• _RECORDS FOR THE EXERCISE_:
#####
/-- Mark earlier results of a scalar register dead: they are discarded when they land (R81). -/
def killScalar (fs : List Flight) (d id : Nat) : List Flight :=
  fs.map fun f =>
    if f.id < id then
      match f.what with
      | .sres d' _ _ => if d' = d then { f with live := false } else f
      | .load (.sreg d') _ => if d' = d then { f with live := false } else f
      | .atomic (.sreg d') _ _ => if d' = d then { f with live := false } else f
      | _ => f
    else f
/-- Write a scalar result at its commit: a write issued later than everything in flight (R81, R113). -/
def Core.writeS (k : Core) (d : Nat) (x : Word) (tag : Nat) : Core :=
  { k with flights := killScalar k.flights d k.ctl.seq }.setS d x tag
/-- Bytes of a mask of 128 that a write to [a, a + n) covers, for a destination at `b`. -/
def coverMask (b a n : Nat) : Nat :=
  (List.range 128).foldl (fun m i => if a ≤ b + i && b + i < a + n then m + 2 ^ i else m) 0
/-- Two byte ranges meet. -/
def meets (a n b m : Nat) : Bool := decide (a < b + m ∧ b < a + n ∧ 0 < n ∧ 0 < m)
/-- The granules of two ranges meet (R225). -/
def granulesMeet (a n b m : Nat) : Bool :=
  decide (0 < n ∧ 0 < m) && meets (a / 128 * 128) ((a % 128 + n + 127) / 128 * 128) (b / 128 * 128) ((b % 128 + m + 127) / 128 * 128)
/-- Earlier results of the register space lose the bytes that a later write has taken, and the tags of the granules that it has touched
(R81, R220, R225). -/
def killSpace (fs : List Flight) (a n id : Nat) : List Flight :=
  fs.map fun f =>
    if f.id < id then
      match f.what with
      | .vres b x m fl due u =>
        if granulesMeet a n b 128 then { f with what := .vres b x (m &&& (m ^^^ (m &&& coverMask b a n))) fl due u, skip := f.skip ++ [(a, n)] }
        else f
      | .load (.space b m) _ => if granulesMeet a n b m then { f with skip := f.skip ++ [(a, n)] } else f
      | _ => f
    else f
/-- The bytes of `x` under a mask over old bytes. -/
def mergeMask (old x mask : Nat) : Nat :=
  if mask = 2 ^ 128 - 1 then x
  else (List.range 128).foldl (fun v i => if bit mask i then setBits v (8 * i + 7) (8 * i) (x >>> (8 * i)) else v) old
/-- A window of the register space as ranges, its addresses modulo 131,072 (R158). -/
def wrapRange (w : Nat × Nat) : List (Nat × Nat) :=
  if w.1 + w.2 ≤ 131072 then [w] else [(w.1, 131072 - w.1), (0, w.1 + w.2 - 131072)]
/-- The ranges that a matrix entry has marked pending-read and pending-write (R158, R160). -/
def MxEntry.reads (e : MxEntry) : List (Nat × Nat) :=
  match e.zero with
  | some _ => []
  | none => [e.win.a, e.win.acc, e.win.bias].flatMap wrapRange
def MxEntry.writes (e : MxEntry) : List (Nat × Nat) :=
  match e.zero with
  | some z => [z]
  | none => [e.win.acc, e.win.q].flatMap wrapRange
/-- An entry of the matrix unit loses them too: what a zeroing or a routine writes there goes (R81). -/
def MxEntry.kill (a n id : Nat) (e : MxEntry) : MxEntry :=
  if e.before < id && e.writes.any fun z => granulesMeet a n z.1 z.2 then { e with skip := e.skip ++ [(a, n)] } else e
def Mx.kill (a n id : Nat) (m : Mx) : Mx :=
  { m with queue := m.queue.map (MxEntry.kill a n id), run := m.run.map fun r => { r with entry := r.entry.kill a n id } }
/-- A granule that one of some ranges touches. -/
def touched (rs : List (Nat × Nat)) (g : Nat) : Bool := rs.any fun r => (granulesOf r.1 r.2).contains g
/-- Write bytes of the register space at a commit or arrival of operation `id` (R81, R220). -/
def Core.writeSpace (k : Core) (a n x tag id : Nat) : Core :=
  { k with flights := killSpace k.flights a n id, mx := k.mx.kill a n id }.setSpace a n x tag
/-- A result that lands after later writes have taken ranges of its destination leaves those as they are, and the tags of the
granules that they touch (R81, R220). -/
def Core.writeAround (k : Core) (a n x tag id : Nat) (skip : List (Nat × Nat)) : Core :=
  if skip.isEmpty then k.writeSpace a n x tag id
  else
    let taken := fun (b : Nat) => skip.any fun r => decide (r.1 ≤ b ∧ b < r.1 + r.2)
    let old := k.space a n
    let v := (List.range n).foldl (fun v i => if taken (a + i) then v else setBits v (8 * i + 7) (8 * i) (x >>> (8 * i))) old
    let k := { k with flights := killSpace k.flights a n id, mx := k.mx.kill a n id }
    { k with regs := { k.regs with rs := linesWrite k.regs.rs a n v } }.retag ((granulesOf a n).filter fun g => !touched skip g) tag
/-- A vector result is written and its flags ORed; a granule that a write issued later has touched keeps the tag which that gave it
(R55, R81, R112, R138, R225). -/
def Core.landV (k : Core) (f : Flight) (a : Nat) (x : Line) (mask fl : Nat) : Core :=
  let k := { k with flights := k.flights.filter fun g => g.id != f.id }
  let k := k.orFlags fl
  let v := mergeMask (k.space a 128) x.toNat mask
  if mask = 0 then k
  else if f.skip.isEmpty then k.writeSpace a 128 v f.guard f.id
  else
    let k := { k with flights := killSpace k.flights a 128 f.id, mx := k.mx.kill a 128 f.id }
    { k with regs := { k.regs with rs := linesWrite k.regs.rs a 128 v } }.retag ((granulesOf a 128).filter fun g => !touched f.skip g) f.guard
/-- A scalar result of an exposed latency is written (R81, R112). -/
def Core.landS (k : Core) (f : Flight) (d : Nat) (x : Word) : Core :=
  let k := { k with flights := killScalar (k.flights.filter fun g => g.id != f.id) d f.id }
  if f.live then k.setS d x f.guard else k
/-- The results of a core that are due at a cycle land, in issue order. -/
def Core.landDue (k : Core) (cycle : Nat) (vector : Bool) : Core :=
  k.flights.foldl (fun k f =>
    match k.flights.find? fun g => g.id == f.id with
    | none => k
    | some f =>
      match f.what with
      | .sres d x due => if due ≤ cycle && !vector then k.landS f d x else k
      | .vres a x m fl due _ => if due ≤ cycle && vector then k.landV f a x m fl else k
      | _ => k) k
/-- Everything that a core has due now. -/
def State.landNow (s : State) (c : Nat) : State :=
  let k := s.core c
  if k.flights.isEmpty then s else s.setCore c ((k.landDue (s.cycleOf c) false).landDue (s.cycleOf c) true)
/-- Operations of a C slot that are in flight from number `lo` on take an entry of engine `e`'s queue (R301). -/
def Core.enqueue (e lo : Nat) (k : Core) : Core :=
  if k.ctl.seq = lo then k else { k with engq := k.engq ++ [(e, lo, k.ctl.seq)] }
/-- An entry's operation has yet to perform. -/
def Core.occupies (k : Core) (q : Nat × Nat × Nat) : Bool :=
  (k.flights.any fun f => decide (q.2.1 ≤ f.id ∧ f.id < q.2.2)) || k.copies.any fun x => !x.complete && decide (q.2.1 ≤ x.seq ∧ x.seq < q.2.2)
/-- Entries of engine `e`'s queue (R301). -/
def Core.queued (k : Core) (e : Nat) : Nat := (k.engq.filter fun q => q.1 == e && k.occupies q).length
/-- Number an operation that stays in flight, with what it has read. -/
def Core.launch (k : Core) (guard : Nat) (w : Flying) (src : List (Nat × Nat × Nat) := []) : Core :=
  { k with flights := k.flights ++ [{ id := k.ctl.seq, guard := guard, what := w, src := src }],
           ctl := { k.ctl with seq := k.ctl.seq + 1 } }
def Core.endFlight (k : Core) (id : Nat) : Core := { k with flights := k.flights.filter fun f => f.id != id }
#####
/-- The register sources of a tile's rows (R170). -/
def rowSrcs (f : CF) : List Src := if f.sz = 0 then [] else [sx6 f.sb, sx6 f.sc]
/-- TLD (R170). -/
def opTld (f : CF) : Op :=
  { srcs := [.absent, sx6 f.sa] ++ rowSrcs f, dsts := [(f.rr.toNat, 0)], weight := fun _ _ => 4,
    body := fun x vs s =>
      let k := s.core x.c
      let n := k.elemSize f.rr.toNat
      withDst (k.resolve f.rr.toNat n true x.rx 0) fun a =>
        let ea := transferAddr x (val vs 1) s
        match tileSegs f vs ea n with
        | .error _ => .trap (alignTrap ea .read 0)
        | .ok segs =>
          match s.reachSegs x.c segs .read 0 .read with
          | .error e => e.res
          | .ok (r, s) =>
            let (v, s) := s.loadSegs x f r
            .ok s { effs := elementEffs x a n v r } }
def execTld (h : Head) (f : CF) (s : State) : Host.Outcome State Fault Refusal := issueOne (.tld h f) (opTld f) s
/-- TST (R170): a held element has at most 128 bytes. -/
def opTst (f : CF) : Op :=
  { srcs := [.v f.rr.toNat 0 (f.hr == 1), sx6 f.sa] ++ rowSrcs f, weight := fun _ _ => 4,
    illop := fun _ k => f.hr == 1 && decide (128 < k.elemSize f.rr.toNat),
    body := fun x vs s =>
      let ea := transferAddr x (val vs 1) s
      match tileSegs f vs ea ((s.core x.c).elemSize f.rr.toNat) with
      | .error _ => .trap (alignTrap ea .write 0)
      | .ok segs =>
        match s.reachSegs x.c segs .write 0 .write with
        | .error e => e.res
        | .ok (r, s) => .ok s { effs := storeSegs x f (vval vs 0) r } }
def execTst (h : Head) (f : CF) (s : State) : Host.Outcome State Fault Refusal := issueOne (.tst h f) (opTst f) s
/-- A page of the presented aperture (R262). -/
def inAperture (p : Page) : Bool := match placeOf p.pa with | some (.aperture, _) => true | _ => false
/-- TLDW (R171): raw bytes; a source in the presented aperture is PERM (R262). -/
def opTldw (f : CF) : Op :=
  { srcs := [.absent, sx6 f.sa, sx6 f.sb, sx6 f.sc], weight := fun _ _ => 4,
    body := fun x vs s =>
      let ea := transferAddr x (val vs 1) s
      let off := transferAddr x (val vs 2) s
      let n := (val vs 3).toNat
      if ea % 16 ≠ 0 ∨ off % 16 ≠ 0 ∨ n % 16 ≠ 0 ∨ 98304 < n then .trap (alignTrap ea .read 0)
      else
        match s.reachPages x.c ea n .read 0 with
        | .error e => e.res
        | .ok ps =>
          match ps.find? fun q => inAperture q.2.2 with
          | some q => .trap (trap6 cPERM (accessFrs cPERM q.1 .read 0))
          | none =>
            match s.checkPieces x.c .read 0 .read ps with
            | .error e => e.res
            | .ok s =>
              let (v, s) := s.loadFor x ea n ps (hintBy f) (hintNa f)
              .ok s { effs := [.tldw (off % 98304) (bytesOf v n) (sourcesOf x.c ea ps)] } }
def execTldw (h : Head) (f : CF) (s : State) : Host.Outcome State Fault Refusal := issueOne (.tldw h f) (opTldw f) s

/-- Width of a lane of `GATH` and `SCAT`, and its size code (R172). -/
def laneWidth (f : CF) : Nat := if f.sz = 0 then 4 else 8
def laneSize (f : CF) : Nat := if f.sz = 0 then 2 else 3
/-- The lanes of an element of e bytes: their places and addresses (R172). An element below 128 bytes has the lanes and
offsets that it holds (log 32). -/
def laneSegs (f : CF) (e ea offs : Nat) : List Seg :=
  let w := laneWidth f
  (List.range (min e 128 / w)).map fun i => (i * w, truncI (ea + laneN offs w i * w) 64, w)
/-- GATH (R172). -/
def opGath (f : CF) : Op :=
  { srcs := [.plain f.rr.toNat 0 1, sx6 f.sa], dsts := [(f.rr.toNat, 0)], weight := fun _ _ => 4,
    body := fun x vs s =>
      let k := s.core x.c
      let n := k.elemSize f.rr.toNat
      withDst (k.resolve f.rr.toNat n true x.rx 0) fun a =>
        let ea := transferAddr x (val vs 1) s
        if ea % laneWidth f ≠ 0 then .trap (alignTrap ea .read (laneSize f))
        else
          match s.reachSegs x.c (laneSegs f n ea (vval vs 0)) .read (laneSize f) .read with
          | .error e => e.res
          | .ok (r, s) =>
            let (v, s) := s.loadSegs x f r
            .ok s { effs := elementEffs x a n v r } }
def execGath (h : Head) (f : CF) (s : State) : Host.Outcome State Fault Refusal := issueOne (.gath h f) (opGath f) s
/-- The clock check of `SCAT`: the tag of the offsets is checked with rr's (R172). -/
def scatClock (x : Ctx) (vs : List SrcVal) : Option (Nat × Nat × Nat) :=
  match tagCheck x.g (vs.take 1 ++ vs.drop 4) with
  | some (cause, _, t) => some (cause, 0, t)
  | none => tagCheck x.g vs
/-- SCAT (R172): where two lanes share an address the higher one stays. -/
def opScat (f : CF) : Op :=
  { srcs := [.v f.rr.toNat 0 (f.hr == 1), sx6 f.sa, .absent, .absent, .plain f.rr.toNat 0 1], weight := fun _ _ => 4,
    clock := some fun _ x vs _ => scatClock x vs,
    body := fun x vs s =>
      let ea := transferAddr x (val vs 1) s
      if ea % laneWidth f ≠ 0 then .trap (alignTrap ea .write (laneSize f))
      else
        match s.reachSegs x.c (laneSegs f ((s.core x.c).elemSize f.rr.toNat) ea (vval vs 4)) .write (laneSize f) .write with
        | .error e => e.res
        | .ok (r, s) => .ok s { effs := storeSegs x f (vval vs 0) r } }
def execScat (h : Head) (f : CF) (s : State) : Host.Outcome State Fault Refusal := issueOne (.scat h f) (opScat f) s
#####
• _WORK TO COMPLETE_:
For this exercise, repeat exactly the lines of the data above from the one with "def killSpace (fs" down to the one with "fl due u =>", both end lines included.

• _ANSWER SECTION_:
def killSpace (fs : List Flight) (a n id : Nat) : List Flight :=
  fs.map fun f =>
    if f.id < id then
      match f.what with
      | .vres b x m fl due u =>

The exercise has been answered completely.